References used here

  1. Greenberg MS. Greenberg's Handbook of Neurosurgery. 10th Edition. Thieme, 2023. ISBN: 978-1-68420-504-2.
  2. Winn HR (Editor). Youmans and Winn Neurological Surgery. 8th Edition (4-volume set). Elsevier, 2022. ISBN: 978-0-323-66192-8.

Idiopathic Intracranial Hypertension

Idiopathic intracranial hypertension (IIH, pseudotumour cerebri) is raised intracranial pressure without a mass lesion or hydrocephalus, typically in young women with obesity, and threatens vision through papilloedema.

Epidemiology

Incidence
Predominantly affects women of childbearing age with obesity, and is rising with the prevalence of obesity.
Age peak
Young adult women.
Location
Diffuse: raised CSF pressure without a focal lesion.

Clinical Presentation

  • Headache, papilloedema, transient visual obscurations, pulsatile tinnitus, and sometimes a sixth-nerve palsy.
  • Diagnosis uses the modified Dandy criteria with an elevated CSF opening pressure and normal CSF constituents, after excluding venous sinus thrombosis and other causes.

Imaging

  • MRI with MR venography excludes a mass, hydrocephalus, and cerebral venous sinus thrombosis; signs such as an empty sella or flattening of the posterior globe may be seen.
  • Formal visual fields and serial fundus/OCT examination monitor the threat to vision.

Management

Surgery. Most patients are managed medically; surgery is reserved for failing medical therapy or progressive visual loss. Options include CSF diversion (ventriculoperitoneal or lumboperitoneal shunt), optic-nerve-sheath fenestration, and, in selected cases with venous sinus stenosis, venous sinus stenting.
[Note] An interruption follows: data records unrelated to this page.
-- ==== Sys2Proof/Machine/System.lean ====
section
/-! DEFINITION. The system instructions and the control registers (R62, R79, R92, R93, R104 to R108, R246, R247,
R325 to R330). -/

namespace Sys2Proof.Machine

open Sys2Proof

/-- A landing store that the tick or an error interrupt finds between its halves (R82). -/
def cutStore (d : Device) (c : SplitCut) : Device :=
  let i : Instr := if c.size = 2 then .sh c.e c.f else if c.size = 4 then .sw c.e c.f
    else if c.size = 5 then .sc c.e c.f else .sd c.e c.f
  let r := splitCut d.engines[c.e] i c.f (if c.size = 2 ∨ c.size = 4 ∨ c.size = 5 then c.size else 8)
  let d := updEng d c.e fun _ => r.1
  if r.2 then incReg d (ENG_EVT_CNT c.e.val) 0 32 1 else d

/-! ### Contexts (R246) -/

/-- The registers of an engine as a thread's context. -/
def ctxOf (x : Engine) : Ctx := ⟨x.pc, x.s, x.v, x.vm, x.p, x.vfcsr, x.camr, x.camm⟩

/-- Puts a context into an engine's registers. -/
def loadCtx (x : Engine) (c : Ctx) : Engine :=
  { x with pc := c.pc, s := c.s, v := c.v, vm := c.vm, p := c.p, vfcsr := c.vfcsr, camr := c.camr, camm := c.camm }

/-- The registers as R91 gives them at release, with the CAM contexts of a flight descriptor and a start address. -/
def firstCtx (x : Instance) (pc : BitVec 16) : Ctx :=
  { pc := pc
    s := Vector.replicate 32 0
    v := Vector.replicate 16 (Vector.replicate 16 0)
    vm := Vector.replicate 16 0xffff
    p := Vector.replicate 8 0
    vfcsr := 0
    camr := Vector.ofFn fun i => BitVec.ofNat 18 (dF x (0x80 + 4 * i.val) 4)
    camm := Vector.ofFn fun i => BitVec.ofNat 40 (dF x (0x90 + 8 * i.val) 8) }

/-- Engine memory-space address of slot `k` (R299); 0 without an output segment. -/
def slotAddr (d : Device) (x : Instance) (k : Nat) : Nat :=
  match segHeld d x.part.val (outHandle x) with
  | some s => 2 ^ 48 + s.addr + slotBase (outSlots x) + k * slotBytes x
  | none => 0

/-- The kernel prepares the state at the first thread-mode instruction of a unit: its registers, and in EPC the address
that ERET goes to (R246, R149). -/
def startUnit (d : Device) (e : Eng) (u : Dispatch) : Device :=
  match instOf d u.inst, threadOf d u.thread with
  | some x, some t =>
    let a := slotAddr d x u.slot
    updEng d e fun y =>
      let c := match t.ctx with
        | some c => c
        | none => firstCtx x (BitVec.ofNat 16 (y.codeBase.toNat + dF x 0x10 4))
      let y := { loadCtx { y with a := Vector.replicate 8 (Vector.replicate 16 0) } c with pc := y.pc, epc := c.pc }
      let y := setS (setS y 1 (BitVec.ofNat 64 u.first)) 2 (BitVec.ofNat 64 u.rows)
      let y := setS (setS y 3 (BitVec.ofNat 64 a)) 4 (BitVec.ofNat 64 (slotBytes x))
      let y := setS (setS y 5 (BitVec.ofNat 64 (u.seq % 2 ^ 32))) 6 (BitVec.ofNat 64 (dF x 0x38 8))
      { y with dispatch := some { u with started := true } }
  | _, _ => d

/-! ### Control registers (R92, R93) -/

/-- Whether a control register exists. -/
def crExists (n : BitVec 6) : Bool := decide (n ≤ 0x13)
/-- Registers with no thread-mode access. -/
def crKernel (n : BitVec 6) : Bool := decide (n ≤ 3) || n == 0x0a
/-- Registers that thread mode may only read. -/
def crReadOnly (n : BitVec 6) : Bool := decide (4 ≤ n) && decide (n ≤ 9)

/-- Whether an access of a control register raises ACC_CR. -/
def crFaults (m : Mode) (n : BitVec 6) (wr : Bool) : Bool :=
  !crExists n || (m == .thread && (crKernel n || (wr && crReadOnly n)))

/-- The value of a control register. -/
def crRead (d : Device) (e : Eng) (n : BitVec 6) : Dword :=
  let x := d.engines[e]
  if n = 0 then flag64 x.eie ||| (if x.rmode = .thread then 2 else 0)
  else if n = 1 then x.epc.setWidth 64
  else if n = 2 then x.ecause
  else if n = 3 then x.eval
  else if n = 4 then reg d BEAT_COUNT
  else if n = 5 then BitVec.ofNat 64 (bcycle d)
  else if n = 6 then BitVec.ofNat 64 d.cycle
  else if n = 7 then BitVec.ofNat 64 (e.val + 2 ^ 8 * (tileOf e).val + 2 ^ 14 * (partOf x).val)
  else if n = 8 then x.codeBase.setWidth 64
  else if n = 9 then x.codeLimit.setWidth 64
  else if n = 0x0a then 0
  else if n = 0x0b then x.vfcsr.setWidth 64
  else if n < 0x10 then (x.camr[n.toNat % 4]'(Nat.mod_lt _ (by omega))).setWidth 64
  else (x.camm[n.toNat % 4]'(Nat.mod_lt _ (by omega))).setWidth 64

/-- CAMRn after a write: the reserved encoding 0b11 leaves WIDTH as it is (R93, R10). -/
def camrPut (old : BitVec 18) (v : Dword) : BitVec 18 :=
  if v.extractLsb' 16 2 = 3 then old.extractLsb' 16 2 ++ v.setWidth 16 else v.setWidth 18

/-- An engine after a write of a control register other than MDONE; reserved and read-only bits stay. -/
def crWrite (x : Engine) (n : BitVec 6) (v : Dword) : Engine :=
  if n = 0 then { x with eie := v.getLsbD 0, rmode := if v.getLsbD 1 then .thread else .kernel }
  else if n = 1 then { x with epc := v.setWidth 16 &&& 0xfffc }
  else if n = 2 then { x with ecause := v &&& 0x3fffff }
  else if n = 3 then { x with eval := v }
  else if n = 8 then { x with codeBase := v.setWidth 17 &&& 0x1fffc }
  else if n = 9 then { x with codeLimit := v.setWidth 17 &&& 0x1fffc }
  else if n = 0x0b then { x with vfcsr := v.setWidth 9 &&& 0x1f3 }
  else if 0x0c ≤ n ∧ n < 0x10 then
    let k : Fin 4 := ⟨n.toNat % 4, Nat.mod_lt _ (by omega)⟩
    { x with camr := x.camr.set k (camrPut x.camr[k] v) }
  else if 0x10 ≤ n ∧ n < 0x14 then
    { x with camm := x.camm.set (n.toNat % 4) (v.setWidth 40) (Nat.mod_lt _ (by omega)) }
  else x

/-! ### Completion reports (R32, R247, R248) -/

/-- The unit statuses of R247. -/
def unitStatus (st : Nat) : Bool :=
  [0, 1, 2, 3, 4, 6, 9, 0xb].contains st || (decide (0x100 ≤ st) && decide (st ≤ 0x1ff))

/-- The status that the kernel reports for a unit that has ended with YIELD: steps 1 and 2 of R247 on s1[15:0] and s2.
-/
def yieldStatus (c : Ctx) (slot : Nat) : Nat :=
  let st := (c.s[1] : Dword).toNat % 2 ^ 16
  if slot < (c.s[2] : Dword).toNat then 4 else if unitStatus st then st else 3

/-- The status of a report: for a unit that has yielded the one the kernel gives it, else the one it carries. -/
def reportStatus (d : Device) (u : Dispatch) (v : Dword) : Nat :=
  match u.yielded, instOf d u.inst with
  | some c, some x => yieldStatus c (slotBytes x)
  | _, _ => field v 0 16

/-- Whether a report comes too late: on the cycle of the tick (R32). -/
def reportLate (d : Device) : Bool := decide (d.beat.lastTick + d.beat.length ≤ d.cycle)

/-- A report written to MDONE (R248). -/
def mdone (d : Device) (e : Eng) (v : Dword) : Device :=
  if reportLate d then d
  else if field v 16 8 != beatNow d % 256 then incRegSat d SCH_EVT1 52 12
  else match d.engines[e].dispatch with
    | none => d
    | some u =>
      if u.fate != .running then d
      else if field v 0 16 = 0xffff then replayUnit d e u
      else completeUnit d e u (reportStatus d u v) (bcycle d)

/-! ### The kernel's clean of a slot (R247) -/

/-- How far the kernel has come with a clean by address. -/
inductive Cleaned where
  | done
  | waits
  | faults (va : Dword)
  deriving DecidableEq, Repr

/-- Cleans one line by its engine address from L1 and then from the mezzanine. -/
def cleanAddr (d : Device) (e : Eng) (va : Nat) : Cleaned × Device :=
  match xlatMem d (partOf d.engines[e]) (va % 2 ^ 48) false with
  | (none, d) => (.faults (BitVec.ofNat 64 va), d)
  | (some pa, d) =>
    let a := lineOf pa
    let r := maintain d e true false false (lineKey d e false a) a
    if !r.2 then (.waits, r.1)
    else
      let q := maintain r.1 e true false true (lineKey r.1 e true a) a
      (if q.2 then .done else .waits, q.1)

/-- Cleans `n` lines one after another. -/
def cleanLines (d : Device) (e : Eng) (va : Nat) : Nat → Cleaned × Device
  | 0 => (.done, d)
  | n + 1 =>
    match cleanAddr d e va with
    | (.done, d) => cleanLines d e (va + 64) n
    | r => r

/-- Step 3 of R247, before a report that the port accepts: with the store buffer empty, bytes 0 to s2 - 1 of the slot
of a unit that has yielded with SUCCESS or LENGTH_MISMATCH are cleaned, so that they are visible to every agent. -/
def kernelClean (d : Device) (e : Eng) (v : Dword) : Cleaned × Device :=
  if reportLate d || field v 16 8 != beatNow d % 256 || field v 0 16 == 0xffff then (.done, d)
  else match d.engines[e].dispatch with
    | none => (.done, d)
    | some u =>
      match u.yielded, instOf d u.inst with
      | some c, some x =>
        let n := (c.s[2] : Dword).toNat
        if u.fate != .running || !goodStatus (reportStatus d u v) || n == 0 || outHandle x == 0 then (.done, d)
        else if !d.engines[e].sb.isEmpty then (.waits, d)
        else cleanLines d e (slotAddr d x u.slot) (ceilDiv n 64)
      | _, _ => (.done, d)

/-! ### Meanings -/

/-- FENCE (R104, R79): waits until the store buffer is empty. -/
def execFence (e : Eng) (f : CForm) (s : State) : Host.Outcome State Fault Refusal :=
  runEng e (.fence e f) (fun x => if x.sb.isEmpty then adv x else x) s

/-- IFLUSH (R62): later fetches read the code store as it stands. -/
def execIflush (e : Eng) (f : CForm) (s : State) : Host.Outcome State Fault Refusal :=
  runEng e (.iflush e f) (fun x => adv { x with stale := [] }) s

/-- The engine after a YIELD (R105): in thread mode it completes and enters the handler. -/
def yieldEng (x : Engine) : Engine :=
  let y := adv x
  match x.mode with
  | .kernel => y
  | .thread =>
    openEntry { y with dispatch := y.dispatch.map fun u => { u with yielded := some (ctxOf y) } } ⟨.yield, 0⟩

/-- YIELD (R104, R105, R247). What the kernel does then is carried out as it writes MDONE, in the CRW that does so
(`reportStatus`, `kernelClean`, `mdone`). -/
def execYield (e : Eng) (f : CForm) (s : State) : Host.Outcome State Fault Refusal :=
  runEng e (.yield e f) yieldEng s

/-- BEATWAIT (R106): the engine waits, with BEATWAIT the instruction at pc. -/
def execBeatwait (e : Eng) (f : CForm) (s : State) : Host.Outcome State Fault Refusal :=
  runEng e (.beatwait e f) (fun x => takePending { x with waiting := true }) s

/-- Whether the return into thread mode is to the first instruction of the engine's unit. -/
def startsUnit (x : Engine) : Option Dispatch :=
  match x.rmode, x.dispatch with
  | .thread, some u => if u.fate == .running && !u.started then some u else none
  | _, _ => none

/-- ERET (R107, R330): into thread mode it waits for the discard, and starts the dispatched unit with the state of
R246. -/
def execEret (e : Eng) (f : CForm) (s : State) : Host.Outcome State Fault Refusal :=
  runDev e (.eret e f) (fun d =>
    let x := d.engines[e]
    if x.rmode == .thread && x.discard then d
    else
      let d := match startsUnit x with
        | some u => startUnit d e u
        | none => d
      updEng d e handlerReturn) s

/-- CRR (R93). -/
def execCrr (e : Eng) (f : CForm) (s : State) : Host.Outcome State Fault Refusal :=
  runDev e (.crr e f) (fun d =>
    if crFaults d.engines[e].mode f.aux false then updEng d e fun x => note x .accCr (f.aux.setWidth 64)
    else
      let v := crRead d e f.aux
      updEng d e fun x => adv (setS x f.rd v)) s

/-- CRW (R93, R71); a write of MDONE is a completion report (R248), and waits until the kernel has cleaned the unit's
slot; a clean that faults halts the engine (R118, R247). -/
def execCrw (e : Eng) (f : CForm) (s : State) : Host.Outcome State Fault Refusal :=
  runDev e (.crw e f) (fun d =>
    let x := d.engines[e]
    if crFaults x.mode f.aux true then updEng d e fun x => note x .accCr (f.aux.setWidth 64)
    else
      let v := getS x f.rs1
      let step := fun d => updEng d e fun x => takePending (adv (crWrite x f.aux v))
      if f.aux = 0x0a then
        (match kernelClean d e v with
         | (.done, d) => mdone (step d) e v
         | (.waits, d) => d
         | (.faults va, d) => haltEngine d e ⟨.accIommu, va⟩)
      else step d) s

/-- A maintenance operation takes an entry of the store buffer, or waits for one (R76, R108, R326). A set/way operation
whose rs1 has a nonzero bit in [63:20] raises ILLEGAL_OPERAND (DESIGN CHOICE, log entry 126). -/
def maintInstr (e : Eng) (i : Instr) (f : CForm) (clean inv : Bool) (s : State) : Host.Outcome State Fault Refusal :=
  runDev e i (fun d =>
    let x := d.engines[e]
    let v := getS x f.rs1
    let mez := f.aux.getLsbD 1
    let put := fun (d : Device) line kind =>
      if 4 ≤ d.engines[e].sb.length then d
      else updEng d e fun x => adv { x with sb := x.sb ++ [⟨line, kind, x.mode == .thread, false⟩] }
    if f.aux.getLsbD 0 then
      let set := field v 0 16
      let way := field v 16 4
      if field v 20 44 != 0 || decide ((if mez then 256 else 128) ≤ set) || decide ((if mez then 16 else 4) ≤ way) then
        updEng d e fun x => note x .illegalOperand ((wordOf i).setWidth 64)
      else put d 0 (.maintWay clean inv mez set way)
    else if spaceOf v.toNat 1 != some .memory then updEng d e fun x => note x .accSpace v
    else match xlatMem d (partOf x) (v.toNat % 2 ^ 48) inv with
      | (none, d) => updEng d e fun x => note x .accIommu v
      | (some pa, d) => put d (lineOf pa) (.maintAddr clean inv mez)) s

/-- CLEAN (R108, R325). -/
def execClean (e : Eng) (f : CForm) (s : State) : Host.Outcome State Fault Refusal :=
  maintInstr e (.clean e f) f true false s

/-- INV (R108, R325). -/
def execInv (e : Eng) (f : CForm) (s : State) : Host.Outcome State Fault Refusal :=
  maintInstr e (.inv e f) f false true s

/-- CLINV (R108, R325). -/
def execClinv (e : Eng) (f : CForm) (s : State) : Host.Outcome State Fault Refusal :=
  maintInstr e (.clinv e f) f true true s

end Sys2Proof.Machine
end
Adjuvant therapy. Weight loss and acetazolamide are the mainstays of medical therapy. The Idiopathic Intracranial Hypertension Treatment Trial (Wall, 2014) showed that acetazolamide added to a low-sodium weight-reduction diet produced modest improvement in visual-field function, papilloedema, and quality of life versus diet alone, in patients with mild visual loss.

Considerations. The overriding priority is to protect vision; fulminant IIH with rapidly progressive visual loss is a surgical emergency.

Outcomes

Vision is preserved in most patients with timely treatment; weight loss is disease-modifying.

By molecular subgroup: Fulminant IIH threatens permanent visual loss and warrants urgent CSF diversion or optic-nerve-sheath fenestration.

Clinical Pearls

  • Think IIH in a young woman with obesity, headache, and papilloedema.
  • Confirm a raised opening pressure with normal CSF, and exclude venous sinus thrombosis (MR venography).
  • Weight loss and acetazolamide are first-line (IIHTT).
  • Protect vision: rapidly progressive visual loss needs urgent CSF diversion or optic-nerve-sheath fenestration.

References used here

  1. NORDIC Idiopathic Intracranial Hypertension Study Group Writing Committee; Wall M, McDermott MP, Kieburtz KD, Corbett JJ, Feldon SE, Friedman DI, Katz DM, Keltner JL, Schron EB, Kupersmith MJ. Effect of acetazolamide on visual function in patients with idiopathic intracranial hypertension and mild visual loss: the idiopathic intracranial hypertension treatment trial. JAMA. 2014;311(16):1641-1651.
  2. Greenberg MS. Greenberg's Handbook of Neurosurgery. 10th Edition. Thieme, 2023. ISBN: 978-1-68420-504-2.
  3. Winn HR (Editor). Youmans and Winn Neurological Surgery. 8th Edition (4-volume set). Elsevier, 2022. ISBN: 978-0-323-66192-8.